Fux foi o primeiro a votar no primeiro julgamento ocorrido na quarta-feira (18/05) e votou pela constitucionalidade das normas argumentando que nelas “há um consenso de que o melhor dos mundos é a tolerância zero”.

 

 

 

O ministro ainda afirmou que não se sustenta o questionamento contra punição igual para os motoristas com diferentes graus de embriaguez.

 

 

 

“Não há um nível seguro de alcoolemia na condução dos veículos.
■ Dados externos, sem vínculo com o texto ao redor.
-- ==== Sys2Proof/Machine/Operands.lean ====
section
/-! DEFINITION. Operand forms: how a request frame's bytes are read (R182, R184, R200, R201), the code tables of sections 12.1
and 12.2, and the codes of the values that replies report. A code to which the tables assign no name reads as none. -/

namespace Sys2Proof.Machine

/-! ## Frames -/

/-- The operand bytes of an order that accepts exactly `n` of them: none where the frame carries fewer bytes than it declares
(R184, check 1) or declares another length (check 3). Bytes beyond the declared ones are ignored (R182). -/
def operands (n : Nat) (f : Frame) : Option (List Byte) :=
  if f.bytes.length < f.len.toNat then none
  else if f.len.toNat ≠ n then none
  else some (f.bytes.take n)

/-- The two forms of STORE_DATA (R200): WRITE with its words, READ with the number wanted. -/
inductive DataForm where
  | write (words : List Word)
  | read (wanted : Nat)
deriving DecidableEq, Repr

/-- Byte `i` of the operands, as an unsigned number. -/
def u8 (b : List Byte) (i : Nat) : Nat := (b.getD i 0).toNat

/-- Bytes `i`, `i + 1` as an unsigned number, most significant first (R201). -/
def u16 (b : List Byte) (i : Nat) : Nat := u8 b i * 256 + u8 b (i + 1)

/-- Bytes `i`, `i + 1` in two's complement (R201). -/
def s16 (b : List Byte) (i : Nat) : Int := (BitVec.ofNat 16 (u16 b i)).toInt

/-- Bytes `i` to `i + 3` as an unsigned number (R201). -/
def u32 (b : List Byte) (i : Nat) : Nat := u16 b i * 65536 + u16 b (i + 2)

/-- The words of a run of bytes, four to a word. -/
def wordsOf (n : Nat) (b : List Byte) : List Word := (List.range n).map fun i => BitVec.ofNat 32 (u32 b (4 * i))

/-- STORE_DATA's operands (R184 check 1, R200): a length of 1..64 carries that many words, one of 128..255 asks for the length
less 128 words, clamped to 64 (R175); any other length is not accepted. -/
def dataOperands (f : Frame) : Option DataForm :=
  let n := f.len.toNat
  if 1 ≤ n ∧ n ≤ 64 then
    if f.bytes.length < 4 * n then none else some (.write (wordsOf n f.bytes))
  else if 128 ≤ n then some (.read (min 64 (n - 128)))
  else none

/-! ## Codes that operands carry -/

def onOff : Nat → Option Bool
  | 0 => some false
  | 1 => some true
  | _ => none

def Link.code : Link → Nat
  | .cockpit => 0 | .telephony => 1 | .rear => 2 | .body => 3

def linkOf : Nat → Option Link
  | 0 => some .cockpit | 1 => some .telephony | 2 => some .rear | 3 => some .body
  | _ => none

def tierOf : Nat → Option Tier
  | 1 => some .normal | 2 => some .call | 3 => some .urgent
  | _ => none

def kindOf : Nat → Option Kind
  | 0 => some .exclusive | 1 => some .overlay
  | _ => none

def rampOf : Nat → Option Ramp
  | 0 => some .slow | 1 => some .medium | 2 => some .fast
  | _ => none

def sourceOf : Nat → Option Source
  | 0 => some .tunerA | 1 => some .tunerB | 2 => some .mediaFront | 3 => some .mediaRear | 4 => some .nav
  | 5 => some .callDown | 6 => some (.voice 0) | 7 => some (.voice 1) | 8 => some (.voice 2) | 9 => some (.voice 3)
  | 10 => some .shift | 11 => some .silence
  | _ => none

def bandOf : Nat → Option Band
  | 0 => some .fm | 1 => some .mw
  | _ => none

def directionOf : Nat → Option Direction
  | 0 => some .up | 1 => some .down
  | _ => none

def regionOf : Nat → Option Region
  | 0 => some .chime | 1 => some .clip | 2 => some .shift
  | _ => none

def callOf : Nat → Option CallPhase
  | 0 => some .idle | 1 => some .ringing | 2 => some .active | 3 => some .held
  | _ => none

def placementOf : Nat → Option Placement
  | 0 => some .cabin | 1 => some .driver | 2 => some (.station .one) | 3 => some (.station .two)
  | _ => none

def micModeOf : Nat → Option MicMode
  | 0 => some .driver | 1 => some .passenger | 2 => some .rearLeft | 3 => some .rearRight | 4 => some .conference
  | _ => none

def powerOf : Nat → Option PowerState
  | 0 => some .run | 1 => some .quiet | 2 => some .sleep
  | _ => none

def stationOf : Nat → Option StationId
  | 1 => some .one | 2 => some .two
  | _ => none

/-- A zone set, one bit a zone. Bit 7 names a zone number outside the seven (R200). -/
def zoneSetOf (n : Nat) : Option ZoneSet := if n < 128 then some (BitVec.ofNat 7 n) else none

/-- A frequency on its band's raster (R67). -/
def Freq.onRaster (f : Freq) : Bool :=
  match f.band with
  | .fm => 87500 ≤ f.khz && f.khz ≤ 108000 && f.khz % 100 == 0
  | .mw => 531 ≤ f.khz && f.khz ≤ 1602 && (f.khz - 531) % 9 == 0

/-- The band and frequency operands at byte `i`, none where R67 refuses them. -/
def freqAt (b : List Byte) (i : Nat) : Option Freq := do
  let band ← bandOf (u8 b i)
  let f : Freq := ⟨band, u32 b (i + 1)⟩
  if f.onRaster then some f else none

/-- The chime repeat mode and its parameter (section 12.2), the parameter clamped as R154 states; none for an unknown mode and
for a CHAIN next index above 31 other than 255, which stands for absent. -/
def repeatOf (mode param : Nat) : Option RepeatMode :=
  match mode with
  | 0 => some .once
  | 1 => some (.count (clampNat 2 255 param))
  | 2 => some (.untilStop (clampNat 100 5000 param))
  | 3 => if param = 255 then some (.chain none) else if param ≤ 31 then some (.chain (some param)) else none
  | _ => none

/-! ## Fields of replies -/

def flag (b : Bool) : Byte := if b then 1 else 0

/-- An optional field whose bytes, when present, number `n` (section 12.1). -/
def optional (n : Nat) : Option (List Byte) → List Byte
  | some bs => 1 :: bs
  | none => 0 :: List.replicate n 0

def optByte (x : Option Nat) : List Byte := optional 1 (x.map fun n => [byteOf n])
def opt2 (x : Option Nat) : List Byte := optional 2 (x.map be2)
def opt4 (x : Option Nat) : List Byte := optional 4 (x.map be4)
def optFlag (x : Option Bool) : List Byte := optional 1 (x.map fun b => [flag b])

/-- A list of fields preceded by its entry count (R200), in one byte (log entry 40). -/
def counted {α : Type} (f : α → List Byte) (xs : List α) : List Byte := byteOf xs.length :: xs.flatMap f

/-! ## Codes that replies report -/

def Status.code : Status → Nat
  | .done => 0 | .accepted => 1 | .wait => 2 | .unknownOrder => 3 | .notPermitted => 4 | .badOperand => 5 | .full => 6
  | .inUse => 7 | .locked => 8 | .notReady => 9 | .noSuch => 10

def Tier.code : Tier → Nat
  | .normal => 1 | .call => 2 | .urgent => 3

def Kind.code : Kind → Nat
  | .exclusive => 0 | .overlay => 1

def Ramp.code : Ramp → Nat
  | .slow => 0 | .medium => 1 | .fast => 2

def Source.code : Source → Nat
  | .tunerA => 0 | .tunerB => 1 | .mediaFront => 2 | .mediaRear => 3 | .nav => 4 | .callDown => 5
  | .voice n => 6 + n.val
  | .shift => 10 | .silence => 11

def Claimant.code : Claimant → Nat
  | .link l => Link.code l
  | .voice n => 4 + n.val
  | .radio => 8 | .call => 9

def Origin.code : Origin → Nat
  | .handle h => h
  | .program => 255

def Role.code : Role → Nat
  | .base => 0 | .overlay => 1 | .tail => 2

def DelayState.code : DelayState → Nat
  | .steady => 0 | .fadeOut => 1 | .fadeIn => 2

def TrackerState.code : TrackerState → Nat
  | .absent => 0 | .acquire => 1 | .locked => 2 | .holdover => 3

def Port.code : Port → Nat
  | .p0 => 0 | .p1 => 1 | .p2 => 2

def Band.code : Band → Nat
  | .fm => 0 | .mw => 1

def Direction.code : Direction → Nat
  | .up => 0 | .down => 1

def AState.code : AState → Nat
  | .off => 0 | .settling => 1 | .tuned => 2 | .seeking => 3 | .afCheck => 4 | .afVerify => 5

def BState.code : BState → Nat
  | .off => 0 | .idle => 1 | .scan => 2 | .watch => 3 | .held => 4 | .refresh => 5

def TuneCause.code : TuneCause → Nat
  | .tuneA => 0 | .seekA => 1 | .presetRecall => 2 | .runEntry => 3 | .hubReset => 4 | .af => 5

def TuneResult.code : TuneResult → Nat
  | .tuned => 0 | .found => 1 | .notFound => 2 | .resumed => 3 | .switched => 4

def ShiftState.code : ShiftState → Nat
  | .off => 0 | .capture => 1 | .replay => 2 | .memoCapture => 3 | .memoHeld => 4 | .memoReplay => 5

def Purpose.code : Purpose → Nat
  | .pause => 0 | .memo => 1

def PauseCause.code : PauseCause → Nat
  | .order => 0 | .call => 1

def TunerId.code : TunerId → Nat
  | .a => 0 | .b => 1

def TrafficSource.code : TrafficSource → Nat
  | .none => 255
  | .tuner t => TunerId.code t

def MemoOutcome.code : MemoOutcome → Nat
  | .none => 0 | .captured => 1 | .missed => 2

def MissReason.code : MissReason → Nat
  | .noRegion => 0 | .busy => 1

def DiscardCause.code : DiscardCause → Nat
  | .retune => 0 | .program => 1 | .trafficOff => 2 | .region => 3 | .power => 4 | .hubReset => 5

def EchoState.code : EchoState → Nat
  | .off => 0 | .converging => 1 | .converged => 2 | .diverged => 3

def StationId.code : StationId → Nat
  | .one => 1 | .two => 2

def Mic.code : Mic → Nat
  | .cabin n => n.val
  | .jack .one => 4 | .jack .two => 5

def JackClass.code : JackClass → Nat
  | .vacant => 0 | .short => 1 | .headphone => 2 | .headset => 3 | .line => 4

def CallPhase.code : CallPhase → Nat
  | .idle => 0 | .ringing => 1 | .active => 2 | .held => 3

def Placement.code : Placement → Nat
  | .cabin => 0 | .driver => 1 | .station .one => 2 | .station .two => 3

def MicMode.code : MicMode → Nat
  | .driver => 0 | .passenger => 1 | .rearLeft => 2 | .rearRight => 3 | .conference => 4

def VoiceState.code : VoiceState → Nat
  | .idle => 0 | .playing => 1 | .gap => 2 | .stopping => 3

def EndCause.code : EndCause → Nat
  | .completed => 0 | .stopped => 1 | .expired => 2 | .preempted => 3 | .chainBroken => 4 | .reset => 5 | .dropped => 6
  | .notPlayed => 7 | .power => 8

def EntryCause.code : EntryCause → Nat
  | .power => 0 | .ignition => 1 | .chime => 2 | .jack => 3 | .call => 4

def PowerState.code : PowerState → Nat
  | .run => 0 | .quiet => 1 | .sleep => 2

end Sys2Proof.Machine
end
Todo condutor tendo ingerido álcool deixa de ser considerado um motorista responsável”, argumentou.

 

 

 

Fux também lembrou que “a tolerância zero não é exclusividade do ordenamento jurídico brasileiro”. De acordo com o relator, o bafômetro é necessário um país que sofre dos usos nocivos do álcool no trânsito.

 

 

 

O julgamento que começou na quarta-feira (18/05), foi retomado nesta quinta-feira (19) com o voto dos demais ministros. 

 

 

 

É estabelecimento um limite de até 0,5 g/L como aceitável para motorista pela Organização Mundial da Saúde. O volume é menor no caso de jovens de até 21 anos.

 

 

 

Para a Associação Brasileira de Medicina de Tráfego (Abramet), “a única concentração segura para a direção de veículos é zero”, como diz a lei atualmente. Ainda segundo a associação a lei trouxe redução de 63% no número de mortes no trânsito.

 

 

 

O Código de Trânsito Brasileiro prevê multa administrativa para quem se recusa a fazer “teste, exame clínico, perícia ou outro procedimento que permita certificar influência de álcool ou outra substância psicoativa”.

 

 

 

Também é previsto a suspensão do direito de dirigir por 12 meses, recolhimento da habilitação e apreensão do veículo.